Herkesten biraz uzaklaşmak istediğim o gece ikinci defa düşünmeden verdiğim bir kararla sekiz yıldır yaşadığım Seul'ü terk edip, soluğu doğup büyüdüğüm sokakları çevreleyen Melbourne'da almıştım. Ulusal Park'taki yapay gölette yüzen birkaç kuğunun bir dilim ıslak ekmek için didişmeleri o an için susmak bilmeyen telefonumdan daha ilgi çekiciydi ve doymak için savaşmaları tüm dikkatimi üzerlerinde toplamışken bankta yanıma birinin oturduğunu farketmemiştim bile.

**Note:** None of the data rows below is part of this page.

/-! ### Wave.incr -/

@[simp] theorem Wave.incr_live (v : Wave) (c : Nat) : (v.incr c).live = v.live := rfl
@[simp] theorem Wave.incr_exited (v : Wave) (c : Nat) : (v.incr c).exited = v.exited := rfl
@[simp] theorem Wave.incr_born (v : Wave) (c : Nat) : (v.incr c).born = v.born := rfl
@[simp] theorem Wave.incr_ended (v : Wave) (c : Nat) : (v.incr c).ended = v.ended := rfl
@[simp] theorem Wave.incr_sregs (v : Wave) (c : Nat) : (v.incr c).sregs = v.sregs := rfl
@[simp] theorem Wave.incr_masks (v : Wave) (c : Nat) : (v.incr c).masks = v.masks := rfl
@[simp] theorem Wave.incr_lc (v : Wave) (c : Nat) : (v.incr c).lc = v.lc := rfl
@[simp] theorem Wave.incr_loops (v : Wave) (c : Nat) : (v.incr c).loops = v.loops := rfl
@[simp] theorem Wave.incr_loopOrder (v : Wave) (c : Nat) : (v.incr c).loopOrder = v.loopOrder := rfl
@[simp] theorem Wave.incr_fstat (v : Wave) (c : Nat) : (v.incr c).fstat = v.fstat := rfl
@[simp] theorem Wave.incr_wstat (v : Wave) (c : Nat) : (v.incr c).wstat = v.wstat := rfl
@[simp] theorem Wave.incr_icount (v : Wave) (c : Nat) : (v.incr c).icount = v.icount := rfl
@[simp] theorem Wave.incr_cycle (v : Wave) (c : Nat) : (v.incr c).cycle = v.cycle := rfl
@[simp] theorem Wave.incr_lskip (v : Wave) (c : Nat) : (v.incr c).lskip = v.lskip := rfl
@[simp] theorem Wave.incr_elog (v : Wave) (c : Nat) : (v.incr c).elog = v.elog := rfl
@[simp] theorem Wave.incr_ctr (v : Wave) (c : Nat) : (v.incr c).ctr = setAt v.ctr c (v.counter c + 1) := rfl
@[simp] theorem Wave.incr_vregs (v : Wave) (c : Nat) : (v.incr c).vregs = v.vregs := rfl
@[simp] theorem Wave.incr_slot0 (v : Wave) (c : Nat) : (v.incr c).slot0 = v.slot0 := rfl
@[simp] theorem Wave.incr_slot1 (v : Wave) (c : Nat) : (v.incr c).slot1 = v.slot1 := rfl
@[simp] theorem Wave.incr_recs (v : Wave) (c : Nat) : (v.incr c).recs = v.recs := rfl
@[simp] theorem Wave.incr_spilled (v : Wave) (c : Nat) : (v.incr c).spilled = v.spilled := rfl
@[simp] theorem Wave.incr_nextId (v : Wave) (c : Nat) : (v.incr c).nextId = v.nextId := rfl
@[simp] theorem Wave.incr_leave (v : Wave) (c : Nat) : (v.incr c).leave = v.leave := rfl
@[simp] theorem Wave.incr_pend (v : Wave) (c : Nat) : (v.incr c).pend = v.pend := rfl
@[simp] theorem Wave.incr_switchWait (v : Wave) (c : Nat) : (v.incr c).switchWait = v.switchWait := rfl
@[simp] theorem Wave.incr_fences (v : Wave) (c : Nat) : (v.incr c).fences = v.fences := rfl
@[simp] theorem Wave.incr_bufs (v : Wave) (c : Nat) : (v.incr c).bufs = v.bufs := rfl
@[simp] theorem Wave.incr_seen (v : Wave) (c : Nat) : (v.incr c).seen = v.seen := rfl
@[simp] theorem Wave.incr_endAt (v : Wave) (c : Nat) : (v.incr c).endAt = v.endAt := rfl
@[simp] theorem Wave.incr_newF (v : Wave) (c : Nat) : (v.incr c).newF = v.newF := rfl
@[simp] theorem Wave.incr_newW (v : Wave) (c : Nat) : (v.incr c).newW = v.newW := rfl
@[simp] theorem Wave.incr_newE (v : Wave) (c : Nat) : (v.incr c).newE = v.newE := rfl
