-- ==== Sys2Proof/Laws/Issue.lean ====
section
/-! SUPPORT. One law for each shared operation of the issue of a word: what `site?` says, what a word that goes does, the end of a clause, a jump. -/

namespace Sys2Proof.Machine

/-! ### Paths of a wave -/

theorem Wave.find?_map_pid (l : List Path) (n m : Nat) (f : Path → Path) (hf : ∀ p, (f p).pid = p.pid) :
    (l.map fun p => if p.pid = n then f p else p).find? (fun p => decide (p.pid = m)) =
      (l.find? fun p => decide (p.pid = m)).map fun p => if p.pid = n then f p else p := by
  induction l with
  | nil => rfl
  | cons p l ih =>
    by_cases h : p.pid = m
    · subst h
      by_cases h₂ : p.pid = n <;> simp [h₂, hf]
    · have : ¬(if p.pid = n then f p else p).pid = m := by split <;> simp [hf, h]
      simp [h, this, ih]

theorem Wave.paths_modPath (v : Wave) (n : Nat) (f : Path → Path) :
    (v.modPath n f).paths = v.paths.map fun p => if p.pid = n then f p else p := by
  cases h₀ : v.slot0 <;> cases h₁ : v.slot1 <;> simp [Wave.modPath, Wave.paths, h₀, h₁]

theorem Wave.path?_modPath_same (v : Wave) (n : Nat) (f : Path → Path) (hf : ∀ p, (f p).pid = p.pid) :
    (v.modPath n f).path? n = (v.path? n).map f := by
  rw [Wave.path?, Wave.paths_modPath, Wave.find?_map_pid _ _ _ _ hf, ← Wave.path?]
  cases h : v.path? n with
  | none => rfl
  | some p => simp [show p.pid = n by simpa using List.find?_some h]

theorem Wave.path?_modPath_other (v : Wave) {n m : Nat} (hne : m ≠ n) (f : Path → Path) (hf : ∀ p, (f p).pid = p.pid) :
    (v.modPath n f).path? m = v.path? m := by
  rw [Wave.path?, Wave.paths_modPath, Wave.find?_map_pid _ _ _ _ hf, ← Wave.path?]
  cases h : v.path? m with
  | none => rfl
  | some p => simp [show p.pid = m by simpa using List.find?_some h, hne]

/-- Paths depend on the slots and the berm alone. -/
theorem Wave.path?_congr {v w : Wave} (h₀ : v.slot0 = w.slot0) (h₁ : v.slot1 = w.slot1) (h₂ : v.spilled = w.spilled) (n : Nat) :
    v.path? n = w.path? n := by simp [Wave.path?, Wave.paths, h₀, h₁, h₂]

theorem State.wave?_modWave_same (s : State) (w : WaveRef) (f : Wave → Wave) : (s.modWave w f).wave? w = (s.wave? w).map f := by
  simp [State.modWave, State.wave?]

theorem State.wave?_modWave_other (s : State) {w z : WaveRef} (h : z ≠ w) (f : Wave → Wave) : (s.modWave w f).wave? z = s.wave? z := by
  simp [State.modWave, State.wave?, tget_tmod_other h]

/-! ### The site -/

/-- What the path at its issue is. -/
theorem State.site?_spec {s : State} {k : Site} (h : s.site? = some k) :
    s.cur = some (k.w, k.pid) ∧ s.wave? k.w = some k.v ∧ s.launch? k.w.lid = some k.l ∧ k.v.path? k.pid = some k.p := by
  unfold State.site? at h
  cases hc : s.cur with
  | none => simp [hc] at h
  | some c =>
    obtain ⟨w, n⟩ := c
    simp only [hc] at h
    cases hw : s.wave? w with
    | none => simp [hw] at h
    | some v =>
      cases hl : s.launch? w.lid with
      | none => simp [hw, hl] at h
      | some l =>
        simp only [hw, hl] at h
        cases hp : v.path? n with
        | none => simp [hp] at h
        | some p =>
          simp only [hp, Option.some.injEq] at h
          subst h
          exact ⟨rfl, hw, hl, hp⟩

/-- The checks let an issuing word go. -/
theorem Issuing.go {i : Instr} {s : State} {k : Site} (h : Issuing i s k) : checkIssue i k s = .go := by
  simp [checkIssue, h.free, h.legal, h.unheld, h.settled, h.clean]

Onu arkamda bırakırken sırtıma diktiğini bilmediğim bakışlarını da öyle. Nihayetinde bir yabancıydı.

Doğrusu, bir avcıydı. Nadiren kendisi için avlanan, neslinin tükenmeye yüz tuttuğunu söylediği o nadir kuşu arayan bir avcıydı.

Beni arıyordu.

Beni mahvetmek, dizlerimin üzerine çöküp canım için yalvarırken ağzımı silahının namlusuyla doldurmak için peşimdeydi ve bir canavar bile olsa, bir avcının sessizliğine sahipti. Peşimden gelirken adımlarını hissettirmezdi. Evimde, benimleyken nefeslerini duyamazdım. Ön kapıya taktırdığım aptal güvenlik kamerası gölgesini bile yakalayamazdı.

Dizlerimden tutarak iki yana ayırdığı bacaklarımı biraz daha aralayıp, tüm bedenini yavaşça baldırlarıma ittiğinde görürdüm onu.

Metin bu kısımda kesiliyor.